Kadang kita merasa lelah. Bukan hanya lelah fisik, tetapi juga lelah dalam hati. Lelah memikirkan masa depan. Lelah menghadapi kenyataan yang tidak selalu ramah. Pada titik seperti itu, seseorang bisa saja bertanya dalam hati, “Apakah semua usaha ini akan berarti?”

Dalam ajaran Islam, setiap usaha untuk menafkahi keluarga dengan cara yang halal memiliki nilai ibadah yang besar. Rasulullah ﷺ pernah menjelaskan bahwa harta yang paling utama adalah yang digunakan seseorang untuk keluarganya. Bahkan dalam sebuah hadits disebutkan bahwa setiap nafkah yang diberikan kepada keluarga akan bernilai sedekah di sisi Allah.

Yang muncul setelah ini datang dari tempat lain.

-- ==== Sys2Proof/Proofs/Exceptions.lean ====
section
/-! PROOFS. The statements of 60_exceptions.md. -/

namespace Sys2Proof
open Machine

/-- Settles O39: the checks on a frame in their order, then those of the operation; WRITE's on a payload of 4 bytes. -/
theorem firstFailingCheckIsReported : Obligations.FirstFailingCheckIsReported := by
  intro op ns addr v
  refine ⟨fun f hbad => by rw [report, checkFrame_framing f hbad], fun sender c k p => ?_⟩
  rw [report_parts, apply_ite Prod.fst, apply_ite Prod.fst]
  refine if_congr Iff.rfl rfl (if_congr Iff.rfl rfl ?_)
  cases op with
  | version => rfl
  | connect => exact apply_ite Prod.fst _ _ _
  | read =>
    refine (apply_ite Prod.fst _ _ _).trans (if_congr Iff.rfl rfl ?_)
    exact apply_ite Prod.fst _ _ _
  | write =>
    refine (apply_ite Prod.fst _ _ _).trans (if_congr Iff.rfl rfl ?_)
    by_cases hlen : p.length = 4
    · simp only [apply_ite Prod.fst, operands_ne_iff_take_two p hlen, joinValue_ne_iff_drop_two p hlen]
    · rw [if_pos hlen, if_pos hlen]

/-- Settles O56: a step into `Res` with an error leaves a latch of an error's shape, and of the two ends of a CONNECT the
unconnected one. -/
theorem errorEntryLeavesNoValue : Obligations.ErrorEntryLeavesNoValue := by
  intro s t h hp hres herror
  obtain ⟨hresults, henters⟩ := step_entersResult s t hp h
  obtain ⟨⟨_, hempty, _⟩, hended⟩ := henters hres
  obtain ⟨hvalue, hdata⟩ := hempty herror
  refine ⟨hvalue, hdata, hresults, fun hbusy hop => ?_⟩
  obtain ⟨_, ⟨_, hok, _⟩ | ⟨hconn, _, hcache⟩⟩ := hended hbusy hop
  · exact absurd hok herror
  · exact ⟨hconn, hcache⟩

end Sys2Proof
end

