-- ==== Sys2Proof/Machine/Bits.lean ====
section
/-! DEFINITION. Bit fields, byte order and checks of words (R14, R15, R168). -/

namespace Sys2Proof.Machine

/-- A field [lo+w-1 : lo] of a 48-bit word (R14). -/
structure Fld where
  lo : Nat
  w : Nat
  deriving DecidableEq, Repr

/-- The value of field f of word v. -/
def fget (v : Word) (f : Fld) : Nat := (v.toNat >>> f.lo) % 2 ^ f.w

/-- The mask of a field: ones in its bits. -/
def fmask (f : Fld) : Word := BitVec.ofNat 48 ((2 ^ f.w - 1) <<< f.lo)

/-- Word v with field f set to n (modulo its width). -/
def fset (v : Word) (f : Fld) (n : Nat) : Word :=
  (v &&& ~~~ fmask f) ||| BitVec.ofNat 48 ((n % 2 ^ f.w) <<< f.lo)

/-- Bit i of word v. -/
def bit (v : Word) (i : Nat) : Bool := v.getLsbD i

/-- Word v with bit i set. -/
def setBit (v : Word) (i : Nat) : Word := v ||| BitVec.ofNat 48 (1 <<< i)

/-- Word v with bit i clear. -/
def clearBit (v : Word) (i : Nat) : Word := v &&& ~~~ BitVec.ofNat 48 (1 <<< i)

/-- A Boolean as 0 or 1. -/
def b2n (b : Bool) : Nat := if b then 1 else 0

/-- A word built from field values: each pair places a value at its field; later pairs win. -/
def word (l : List (Fld × Nat)) : Word := l.foldl (fun v e => fset v e.1 e.2) 0

/-- The signed reading of the low w bits of n (two's complement). -/
def toSigned (w n : Nat) : Int :=
  let m := n % 2 ^ w
  if w ≠ 0 ∧ 2 ^ (w - 1) ≤ m then (m : Int) - 2 ^ w else m

/-- The low w bits of a signed number (two's complement). -/
def ofSigned (w : Nat) (i : Int) : Nat := (i % (2 ^ w : Int)).toNat

/-- n saturated at m. -/
def sat (m n : Nat) : Nat := min n m

/-- The k bytes of n, most significant byte first (R15). -/
def beBytes : Nat → Nat → List Byte
  | 0, _ => []
  | k + 1, n => BitVec.ofNat 8 (n / 256 ^ k) :: beBytes k n

/-- The number that a list of bytes spells, most significant byte first (R15). -/
def beNat (l : List Byte) : Nat := l.foldl (fun a b => a * 256 + b.toNat) 0

/-- The number that a list of bytes spells, least significant byte first. -/
def leNat : List Byte → Nat
  | [] => 0
  | b :: l => b.toNat + 256 * leNat l

/-- The k bytes of n, least significant byte first. -/
def leBytes : Nat → Nat → List Byte
  | 0, _ => []
  | k + 1, n => BitVec.ofNat 8 n :: leBytes k (n / 256)

/-- The six bytes of a word (R15). -/
def wordBytes (v : Word) : List Byte := beBytes 6 v.toNat

/-- The word that six bytes spell (R15). -/
def bytesWord (l : List Byte) : Word := BitVec.ofNat 48 (beNat (l.take 6))

/-- Bytes as words, six a word, the last word filled with zero bytes (R15). -/
def bytesToWords : Nat → List Byte → List Word
  | 0, _ => []
  | k + 1, l => BitVec.ofNat 48 (beNat ((l.take 6) ++ List.replicate (6 - (l.take 6).length) 0)) ::
      bytesToWords k (l.drop 6)

/-- Bytes lo to lo + n - 1 of a list, read as a number, most significant first; missing bytes read as zero. -/
def bytesAt (l : List Byte) (lo n : Nat) : Nat :=
  beNat ((l.drop lo).take n ++ List.replicate (n - ((l.drop lo).take n).length) 0)

/-- A list padded with zero bytes to n bytes, or cut to n bytes. -/
def padTo (n : Nat) (l : List Byte) : List Byte := (l ++ List.replicate (n - l.length) 0).take n

/-- ceil(a / b). -/
def cdiv (a b : Nat) : Nat := (a + b - 1) / b

/-- One byte of the 16-bit CRC of R168, bit by bit, most significant first. -/
def crc16Bit (c : Nat) : Nat → Nat → Nat
  | 0, _ => c
  | k + 1, b =>
    let x := (c / 32768 + b / 2 ^ k) % 2
    crc16Bit ((c * 2) % 65536 ^^^ (if x = 1 then 0x1021 else 0)) k b

/-- The 16-bit CRC of R168: polynomial 0x1021, initial value 0xFFFF, no reflection, no final XOR. -/
def crc16 (l : List Byte) : Nat := l.foldl (fun c b => crc16Bit c 8 b.toNat) 0xFFFF

/-- One byte of the reflected CRC-32, bit by bit. -/
def crc32Bit (c : Nat) : Nat → Nat
  | 0 => c
  | k + 1 => crc32Bit (if c % 2 = 1 then (c / 2) ^^^ 0xEDB88320 else c / 2) k

/-- The CRC-32 of IEEE 802.3 (frame check sequence; superblock check of R729). -/
def crc32 (l : List Byte) : Nat :=
  (l.foldl (fun c b => crc32Bit (c ^^^ b.toNat) 8) 0xFFFFFFFF) ^^^ 0xFFFFFFFF

end Sys2Proof.Machine
end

Artinya, keringat yang jatuh dalam usaha mencari rezeki tidak pernah sia-sia. Mungkin tidak semua orang melihatnya, tetapi Allah mengetahui setiap tetesnya.

Al-Qur’an juga mengingatkan bahwa kehidupan memang tidak selalu mudah. Allah menyampaikan bahwa manusia pasti akan diuji dengan rasa takut, kekurangan harta, dan berbagai kesulitan. Namun kabar gembira diberikan kepada mereka yang bersabar dan tetap teguh dalam menghadapi ujian.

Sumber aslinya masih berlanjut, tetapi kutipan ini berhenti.